TASK INSTRUCTIONS: Below are some records. Reproduce them exactly from their first line through the line with "exact hs.crc16 hf", inclusive.
*** DATA EXCERPTS ***
theorem StepTo.consistent (h : StepTo s t) (hs : Consistent s) : Consistent t := by
  cases h with
  | endRun hf hle => exact hs.endRun hf
  | skip hf hlt hsel => exact hs.skipByte hf hlt
  | frame layer hd hf hlt hsel => exact hs.frame hf hlt layer hd
  | crc16 hf => exact hs.crc16 hf
  | bodyEof n hf hl => exact hs.runOk.raise (hs.ahead_eq_false (by simp [hf])) nofun
  | bodyInvalid hf hfit => exact (hs.runOk.advance hfit).raise (hs.ahead_eq_false (by simp [hf])) nofun
  | body i t hf hsel hwf hfit hb => exact hs.body hf hfit hb
  | slot k hf hp => exact hs.slot hf hp _
  | align hf => exact hs.align hf
  | terminal hf => exact hs

/-- Settles O47: each kind of step keeps the registers and the stage consistent. -/
theorem everyStepKeepsConsistency : Obligations.EveryStepKeepsConsistency :=
  fun _ _ h => ⟨step_cfg h, (step_cases h).consistent⟩

end Sys2Proof.Machine
end

section
/-! What one step does to a run (10_state.md, 47_orchestrator.md): it always goes on, it moves the control state as the table says, it
moves the cursor forward, it writes latch, output, history, counters and exception code where the rules say, and it brings the end
nearer. -/

namespace Sys2Proof.Machine

variable {s t u : State}

/-! ### A step always goes on -/

/-- A supported layer has a unit at every position of its body, of a width the unit table allows. -/
theorem State.bodySelected_of_position (hc : s.cfg.wf = true) (hf : s.fsm = .layerDecode) (hk : s.hdr.kind ≠ .l3)
    (hp : s.PositionInBody) : ∃ sh, s.selected = some sh ∧ sh.widthOk = true := by
  have hbody : ∃ sh, s.bodySelected = some sh := by
    unfold State.PositionInBody at hp
    unfold State.bodySelected
    cases hkind : s.hdr.kind with
    | l3 => exact absurd hkind hk
    | l1 => cases hpos : s.pos <;> simp_all
    | l2 => cases hpos : s.pos <;> simp_all; split <;> exact ⟨_, rfl⟩
  obtain ⟨sh, hsh⟩ := hbody
  have hsel := (State.selected_of_layerDecode hf).trans hsh
  refine ⟨sh, hsel, ?_⟩
  obtain hw | ⟨_, _, gr, c, k, hpos, rfl⟩ := State.selected_width hc hsel
  · exact hw
  · unfold State.PositionInBody at hp
    rw [hpos] at hp
    obtain ⟨hsample, _⟩ := hp
    simp only [State.hasSample, State.coded, Bool.and_eq_true, decide_eq_true_eq] at hsample
    obtain ⟨⟨_, hcoded⟩, _⟩ := hsample
    exact UnitShape.widthOk_l1Sample _ hcoded

theorem step_goes_on {sh : UnitShape} (hc : s.cfg.wf = true) (hsel : s.selected = some sh) (hw : sh.widthOk = true) :
    ∃ t, step s = .next t := by
  obtain ⟨_, _, _, hstep⟩ := step_of_selected hc hsel hw
  exact ⟨_, hstep⟩

/-- Settles O48: one case for each value of `FSM`. -/
theorem consistentStepAlwaysGoesOn : Obligations.ConsistentStepAlwaysGoesOn := by
  intro s h
  have hc := h.configWf
  cases hf : s.fsm with
  | seekSync =>
    by_cases hend : s.input.size ≤ s.byteIndex
    · exact ⟨_, (endOfInputWhileSeekingEndsCleanly s hf hend).1⟩
    · obtain ⟨b, hb⟩ := Option.isSome_iff_exists.mp ((s.input.read_isSome_iff s.byteIndex).mpr (not_le.mp hend))
      have hsel : s.selected = some (seekShape b (s.input.read (s.byteIndex + 1))) := by
        simp only [State.selected, hf, State.seekSelected, hb]
      have hw := State.selected_width hc hsel
      simp only [hf, reduceCtorEq, false_and, or_false] at hw
      exact step_goes_on hc hsel hw
  | header => exact step_goes_on hc (State.selected_of_header hf) rfl
  | layerDecode =>
    obtain ⟨⟨_, hk, _⟩, hpos⟩ := h.inBody hf
    obtain ⟨_, hsel, hw⟩ := State.bodySelected_of_position hc hf hk hpos
    exact step_goes_on hc hsel hw
  | synth =>
    obtain ⟨_, _, hpos, _⟩ := h.inSynth hf
    exact ⟨_, step_of_slot hf hpos⟩
  | align => exact step_goes_on hc (State.selected_of_align hf) (UnitShape.widthOk_padBits s)
  | done => exact ⟨_, step_of_terminal (.inl hf)⟩
  | error => exact ⟨_, step_of_terminal (.inr hf)⟩

/-! ### Where the control state goes -/

theorem State.finishHeader_fsm (u : State) : u.finishHeader.fsm = .seekSync ∨ u.finishHeader.fsm = .layerDecode := by
  obtain ⟨_, e⟩ | ⟨_, e⟩ := u.finishHeader_cases <;> rw [e]
  · exact .inl rfl
  · exact .inr rfl

theorem State.headerStage_fsm (layer : BitVec 2) (h : HdrFields) :
    (u.headerStage layer h).fsm = .error ∨ (u.headerStage layer h).fsm = u.fsm ∨
      (u.headerStage layer h).fsm = .seekSync ∨ (u.headerStage layer h).fsm = .layerDecode := by
  obtain ⟨e, _⟩ | ⟨_, _, _, _, ⟨_, e⟩ | ⟨_, e⟩⟩ := u.headerStage_cases layer h <;> rw [e]
  · exact .inl rfl
  · exact .inr (.inl rfl)
  · exact .inr (.inr (State.finishHeader_fsm _))

theorem State.frame_fsm (s : State) (layer : BitVec 2) (h : HdrFields) :
    (s.frame layer h).fsm = .error ∨ (s.frame layer h).fsm = .header ∨
      (s.frame layer h).fsm = .seekSync ∨ (s.frame layer h).fsm = .layerDecode := by
  obtain ⟨_, e⟩ | ⟨_, e⟩ := s.frame_cases layer h <;> rw [e]
  · exact .inl rfl
  · exact State.headerStage_fsm layer h

/-- Settles O51: the transition of each kind of step is in the table. -/
theorem fsmMovesOnlyAsTheTableSays : Obligations.FsmMovesOnlyAsTheTableSays := by
  intro s t hs h
  cases step_cases h with
  | endRun hf => rw [hf]; rfl
  | skip hf => rw [State.skipByte_fsm, hf]; rfl
  | frame layer hd hf =>
    obtain e | e | e | e := s.frame_fsm layer hd <;> rw [hf, e] <;> rfl
  | crc16 hf =>
    obtain ⟨_, e⟩ | ⟨_, e⟩ := s.consume_cases 16 State.finishHeader <;> rw [e, hf]
    · rfl
    · obtain e | e := (s.advance 16).finishHeader_fsm <;> rw [e] <;> rfl
  | bodyEof n hf => rw [hf]; rfl
  | bodyInvalid hf => rw [hf]; rfl
  | body i t hf hsel hwf hfit hb => obtain e | e := hb.fsm <;> rw [hf, e] <;> rfl
  | slot k hf =>
    obtain ⟨_, _, e⟩ | ⟨_, e⟩ := (s.synthSlot (window s.cfg.num) k).nextSlot_cases k <;> rw [e, hf] <;> rfl
  | align hf => rw [State.consume_of_le _ (State.padWidth_fits hs.cursorInside), hf]; rfl
  | terminal hf => obtain hf | hf := hf <;> rw [hf] <;> rfl

/-! ### The measure -/

/-- What every stage but a terminal one does to the measure: bits are consumed, or the stage moves down. -/
def State.Nearer (s t : State) : Prop := s.bp < t.bp ∨ s.bp ≤ t.bp ∧ t.stageRank < s.stageRank

theorem State.Nearer.bp_le (h : s.Nearer t) : s.bp ≤ t.bp := by
  obtain h | ⟨h, _⟩ := h
  · exact h.le
  · exact h

/-- A consumed bit outweighs every rank. -/
theorem State.Nearer.remaining_lt (h : s.Nearer t) (hend : t.endBit = s.endBit) (hinside : t.bp ≤ t.endBit) :
    t.remaining < s.remaining := by
  have hrank := t.stageRank_le
  simp only [State.remaining]
  obtain h | ⟨h, hlt⟩ := h <;> omega

theorem State.le_frame_bp (s : State) (layer : BitVec 2) (h : HdrFields) : 8 * s.byteIndex + 12 ≤ (s.frame layer h).bp := by
  obtain ⟨_, e⟩ | ⟨_, e⟩ := s.frame_cases layer h <;> rw [e]
  · rw [State.raise_bp, State.acceptCandidate_bp]
    omega
  · rw [(State.headerStage_same _ _ _).1, State.advance_bp, State.acceptCandidate_bp]
    omega

/-- Every element of a frame body has bits. -/
theorem State.bodySelected_width_pos {sh : UnitShape} (hsel : s.bodySelected = some sh) (hw : sh.widthOk = true) : 0 < sh.width := by
  have hcases := State.bodySelected_cases hsel
  cases sh with
  | padBits w => simp at hcases
  | _ => simp [UnitShape.widthOk, UnitShape.width] at * <;> omega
***
OUTPUT FOR THIS TASK:
theorem StepTo.consistent (h : StepTo s t) (hs : Consistent s) : Consistent t := by
  cases h with
  | endRun hf hle => exact hs.endRun hf
  | skip hf hlt hsel => exact hs.skipByte hf hlt
  | frame layer hd hf hlt hsel => exact hs.frame hf hlt layer hd
  | crc16 hf => exact hs.crc16 hf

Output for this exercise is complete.